__HOW TO COMPLETE THIS TASK__:
Where the records below reach the line containing "i .rejState 0)", start transcribing, and end with the line containing "serving := if", exactly and with nothing else added.
===== DATA EXCERPTS =====
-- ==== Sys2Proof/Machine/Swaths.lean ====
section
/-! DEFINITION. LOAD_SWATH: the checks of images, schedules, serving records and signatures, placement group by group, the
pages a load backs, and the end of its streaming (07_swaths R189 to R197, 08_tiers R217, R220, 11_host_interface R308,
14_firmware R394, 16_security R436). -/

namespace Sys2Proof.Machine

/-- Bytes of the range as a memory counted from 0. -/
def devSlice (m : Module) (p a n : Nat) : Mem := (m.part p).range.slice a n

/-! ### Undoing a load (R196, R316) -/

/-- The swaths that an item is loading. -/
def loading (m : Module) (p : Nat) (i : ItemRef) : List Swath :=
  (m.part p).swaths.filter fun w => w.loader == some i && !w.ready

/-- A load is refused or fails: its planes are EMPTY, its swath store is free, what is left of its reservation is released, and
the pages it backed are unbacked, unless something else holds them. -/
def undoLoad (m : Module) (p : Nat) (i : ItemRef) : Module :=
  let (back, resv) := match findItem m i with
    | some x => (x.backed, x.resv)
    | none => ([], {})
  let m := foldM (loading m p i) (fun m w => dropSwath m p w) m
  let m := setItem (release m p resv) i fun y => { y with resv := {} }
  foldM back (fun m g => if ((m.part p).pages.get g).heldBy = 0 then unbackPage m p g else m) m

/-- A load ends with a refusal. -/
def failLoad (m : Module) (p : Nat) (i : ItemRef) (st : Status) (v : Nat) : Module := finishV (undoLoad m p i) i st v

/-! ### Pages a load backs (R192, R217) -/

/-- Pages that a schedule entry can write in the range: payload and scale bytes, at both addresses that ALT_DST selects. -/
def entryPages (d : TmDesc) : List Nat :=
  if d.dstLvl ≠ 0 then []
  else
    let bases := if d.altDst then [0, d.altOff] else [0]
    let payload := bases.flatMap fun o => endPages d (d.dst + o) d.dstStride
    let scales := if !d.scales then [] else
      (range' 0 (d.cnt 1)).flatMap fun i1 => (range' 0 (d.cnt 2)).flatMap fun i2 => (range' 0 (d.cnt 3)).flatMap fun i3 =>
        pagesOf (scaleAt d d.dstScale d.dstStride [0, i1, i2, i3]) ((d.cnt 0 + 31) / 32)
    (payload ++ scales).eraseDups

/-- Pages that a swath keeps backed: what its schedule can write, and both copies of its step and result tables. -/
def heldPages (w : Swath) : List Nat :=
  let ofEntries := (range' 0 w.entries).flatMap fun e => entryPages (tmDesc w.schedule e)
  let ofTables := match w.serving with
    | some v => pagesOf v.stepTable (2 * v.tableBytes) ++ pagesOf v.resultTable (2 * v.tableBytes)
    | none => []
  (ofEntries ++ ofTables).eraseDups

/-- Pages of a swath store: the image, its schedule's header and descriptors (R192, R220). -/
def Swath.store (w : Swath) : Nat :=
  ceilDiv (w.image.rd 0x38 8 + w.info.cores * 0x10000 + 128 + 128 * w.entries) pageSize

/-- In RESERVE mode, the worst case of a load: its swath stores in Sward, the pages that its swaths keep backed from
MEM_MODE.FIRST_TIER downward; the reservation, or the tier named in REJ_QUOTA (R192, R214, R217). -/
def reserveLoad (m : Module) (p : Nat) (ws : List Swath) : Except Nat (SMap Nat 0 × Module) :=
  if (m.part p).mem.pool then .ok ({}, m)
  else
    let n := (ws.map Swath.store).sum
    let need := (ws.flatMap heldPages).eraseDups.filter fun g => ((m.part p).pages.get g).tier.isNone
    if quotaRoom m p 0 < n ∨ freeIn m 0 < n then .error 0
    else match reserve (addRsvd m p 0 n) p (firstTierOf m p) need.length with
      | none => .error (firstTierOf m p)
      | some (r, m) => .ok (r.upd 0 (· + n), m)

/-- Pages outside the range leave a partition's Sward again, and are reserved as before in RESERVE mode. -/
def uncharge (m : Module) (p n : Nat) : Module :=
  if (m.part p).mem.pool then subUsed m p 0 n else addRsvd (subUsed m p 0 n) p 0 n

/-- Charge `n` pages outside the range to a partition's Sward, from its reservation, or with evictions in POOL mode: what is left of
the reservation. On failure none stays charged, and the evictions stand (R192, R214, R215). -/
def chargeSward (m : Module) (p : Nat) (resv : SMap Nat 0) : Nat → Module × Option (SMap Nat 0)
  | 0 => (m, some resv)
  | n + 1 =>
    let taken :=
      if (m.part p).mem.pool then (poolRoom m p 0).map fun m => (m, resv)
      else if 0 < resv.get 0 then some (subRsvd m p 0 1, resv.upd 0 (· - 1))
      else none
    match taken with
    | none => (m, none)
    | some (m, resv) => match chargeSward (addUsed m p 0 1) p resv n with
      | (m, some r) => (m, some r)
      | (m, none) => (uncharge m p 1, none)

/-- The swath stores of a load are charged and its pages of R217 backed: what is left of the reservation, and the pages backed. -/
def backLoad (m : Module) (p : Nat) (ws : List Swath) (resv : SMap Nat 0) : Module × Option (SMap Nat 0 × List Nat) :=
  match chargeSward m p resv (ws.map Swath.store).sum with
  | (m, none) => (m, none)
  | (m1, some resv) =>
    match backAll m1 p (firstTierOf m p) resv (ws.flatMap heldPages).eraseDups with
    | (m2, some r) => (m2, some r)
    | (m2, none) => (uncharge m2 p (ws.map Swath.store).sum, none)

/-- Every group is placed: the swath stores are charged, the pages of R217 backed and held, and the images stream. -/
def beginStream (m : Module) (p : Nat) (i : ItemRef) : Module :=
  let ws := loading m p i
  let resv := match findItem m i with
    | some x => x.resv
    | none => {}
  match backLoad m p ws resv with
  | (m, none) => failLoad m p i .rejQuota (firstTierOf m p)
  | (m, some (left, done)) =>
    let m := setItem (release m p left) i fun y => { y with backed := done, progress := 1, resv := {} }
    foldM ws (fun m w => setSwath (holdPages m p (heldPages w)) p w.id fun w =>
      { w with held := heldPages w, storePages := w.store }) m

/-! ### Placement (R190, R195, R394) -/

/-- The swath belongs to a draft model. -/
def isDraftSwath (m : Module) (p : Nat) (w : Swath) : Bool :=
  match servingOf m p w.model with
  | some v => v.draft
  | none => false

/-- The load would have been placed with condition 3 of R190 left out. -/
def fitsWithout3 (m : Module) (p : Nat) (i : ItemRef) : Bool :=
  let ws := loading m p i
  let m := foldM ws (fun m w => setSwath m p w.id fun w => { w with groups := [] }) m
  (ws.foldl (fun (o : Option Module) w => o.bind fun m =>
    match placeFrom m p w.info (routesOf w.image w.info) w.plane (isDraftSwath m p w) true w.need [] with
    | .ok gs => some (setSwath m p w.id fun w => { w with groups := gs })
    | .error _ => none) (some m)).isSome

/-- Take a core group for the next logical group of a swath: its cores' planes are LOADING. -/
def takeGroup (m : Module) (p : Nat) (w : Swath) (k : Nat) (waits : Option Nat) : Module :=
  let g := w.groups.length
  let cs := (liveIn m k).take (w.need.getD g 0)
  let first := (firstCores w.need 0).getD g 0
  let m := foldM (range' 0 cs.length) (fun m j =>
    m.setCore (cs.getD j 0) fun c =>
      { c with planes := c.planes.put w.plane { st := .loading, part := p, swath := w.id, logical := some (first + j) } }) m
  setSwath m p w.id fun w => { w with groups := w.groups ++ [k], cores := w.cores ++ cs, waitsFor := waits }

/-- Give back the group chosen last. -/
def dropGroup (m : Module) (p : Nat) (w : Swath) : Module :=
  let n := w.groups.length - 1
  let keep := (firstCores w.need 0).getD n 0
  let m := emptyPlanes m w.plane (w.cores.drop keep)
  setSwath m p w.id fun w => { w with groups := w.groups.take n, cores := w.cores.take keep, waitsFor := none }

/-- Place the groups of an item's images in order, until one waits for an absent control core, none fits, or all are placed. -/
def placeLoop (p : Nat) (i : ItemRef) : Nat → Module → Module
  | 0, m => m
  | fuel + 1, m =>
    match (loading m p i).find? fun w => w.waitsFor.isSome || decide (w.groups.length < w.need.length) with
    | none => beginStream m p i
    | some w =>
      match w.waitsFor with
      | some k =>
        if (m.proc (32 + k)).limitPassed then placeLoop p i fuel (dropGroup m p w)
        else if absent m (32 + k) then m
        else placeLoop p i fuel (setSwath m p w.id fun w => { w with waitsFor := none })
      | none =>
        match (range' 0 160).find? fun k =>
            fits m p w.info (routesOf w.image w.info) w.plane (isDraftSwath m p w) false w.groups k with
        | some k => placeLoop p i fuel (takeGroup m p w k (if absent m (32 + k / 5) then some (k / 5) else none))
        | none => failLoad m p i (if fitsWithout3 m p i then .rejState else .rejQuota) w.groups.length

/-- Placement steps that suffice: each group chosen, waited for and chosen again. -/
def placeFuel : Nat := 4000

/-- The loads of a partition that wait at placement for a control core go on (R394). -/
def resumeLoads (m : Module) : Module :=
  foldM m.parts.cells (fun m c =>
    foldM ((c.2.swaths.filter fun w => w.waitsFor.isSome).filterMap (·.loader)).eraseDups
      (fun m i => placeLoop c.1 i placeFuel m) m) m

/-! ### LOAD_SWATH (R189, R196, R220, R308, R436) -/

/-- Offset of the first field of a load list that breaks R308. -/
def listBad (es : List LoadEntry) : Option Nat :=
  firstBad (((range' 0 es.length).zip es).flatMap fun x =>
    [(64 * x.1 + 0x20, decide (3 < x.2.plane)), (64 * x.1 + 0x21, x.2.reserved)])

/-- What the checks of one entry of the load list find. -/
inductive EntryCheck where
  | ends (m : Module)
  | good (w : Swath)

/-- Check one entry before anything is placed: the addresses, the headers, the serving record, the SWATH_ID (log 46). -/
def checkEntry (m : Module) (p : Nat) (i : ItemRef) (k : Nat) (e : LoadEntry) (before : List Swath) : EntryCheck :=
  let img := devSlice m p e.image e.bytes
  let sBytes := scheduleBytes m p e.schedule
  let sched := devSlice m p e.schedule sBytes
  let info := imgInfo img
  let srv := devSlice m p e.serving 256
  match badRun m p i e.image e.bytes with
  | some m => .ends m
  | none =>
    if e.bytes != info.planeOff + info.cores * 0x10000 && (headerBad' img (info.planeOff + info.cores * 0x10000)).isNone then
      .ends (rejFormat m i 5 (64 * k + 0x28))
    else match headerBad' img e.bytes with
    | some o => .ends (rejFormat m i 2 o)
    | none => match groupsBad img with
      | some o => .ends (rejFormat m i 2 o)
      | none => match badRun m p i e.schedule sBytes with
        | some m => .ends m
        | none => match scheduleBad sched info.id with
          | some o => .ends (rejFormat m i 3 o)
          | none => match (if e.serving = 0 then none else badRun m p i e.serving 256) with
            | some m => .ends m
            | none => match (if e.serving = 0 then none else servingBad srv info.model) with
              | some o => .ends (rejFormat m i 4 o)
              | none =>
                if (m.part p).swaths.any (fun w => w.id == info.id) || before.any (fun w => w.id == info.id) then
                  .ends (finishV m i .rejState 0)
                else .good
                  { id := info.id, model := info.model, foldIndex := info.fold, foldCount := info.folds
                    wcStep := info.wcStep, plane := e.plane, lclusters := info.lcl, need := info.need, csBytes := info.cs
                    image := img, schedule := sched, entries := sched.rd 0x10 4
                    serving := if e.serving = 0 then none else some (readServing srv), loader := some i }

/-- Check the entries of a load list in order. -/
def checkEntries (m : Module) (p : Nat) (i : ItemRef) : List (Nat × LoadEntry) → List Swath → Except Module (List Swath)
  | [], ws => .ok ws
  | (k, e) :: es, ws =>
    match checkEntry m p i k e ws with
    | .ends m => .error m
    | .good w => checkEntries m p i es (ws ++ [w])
=====
__YOUR RESPONSE__:
                  .ends (finishV m i .rejState 0)
                else .good
                  { id := info.id, model := info.model, foldIndex := info.fold, foldCount := info.folds
                    wcStep := info.wcStep, plane := e.plane, lclusters := info.lcl, need := info.need, csBytes := info.cs
                    image := img, schedule := sched, entries := sched.rd 0x10 4
                    serving := if e.serving = 0 then none else some (readServing srv), loader := some i }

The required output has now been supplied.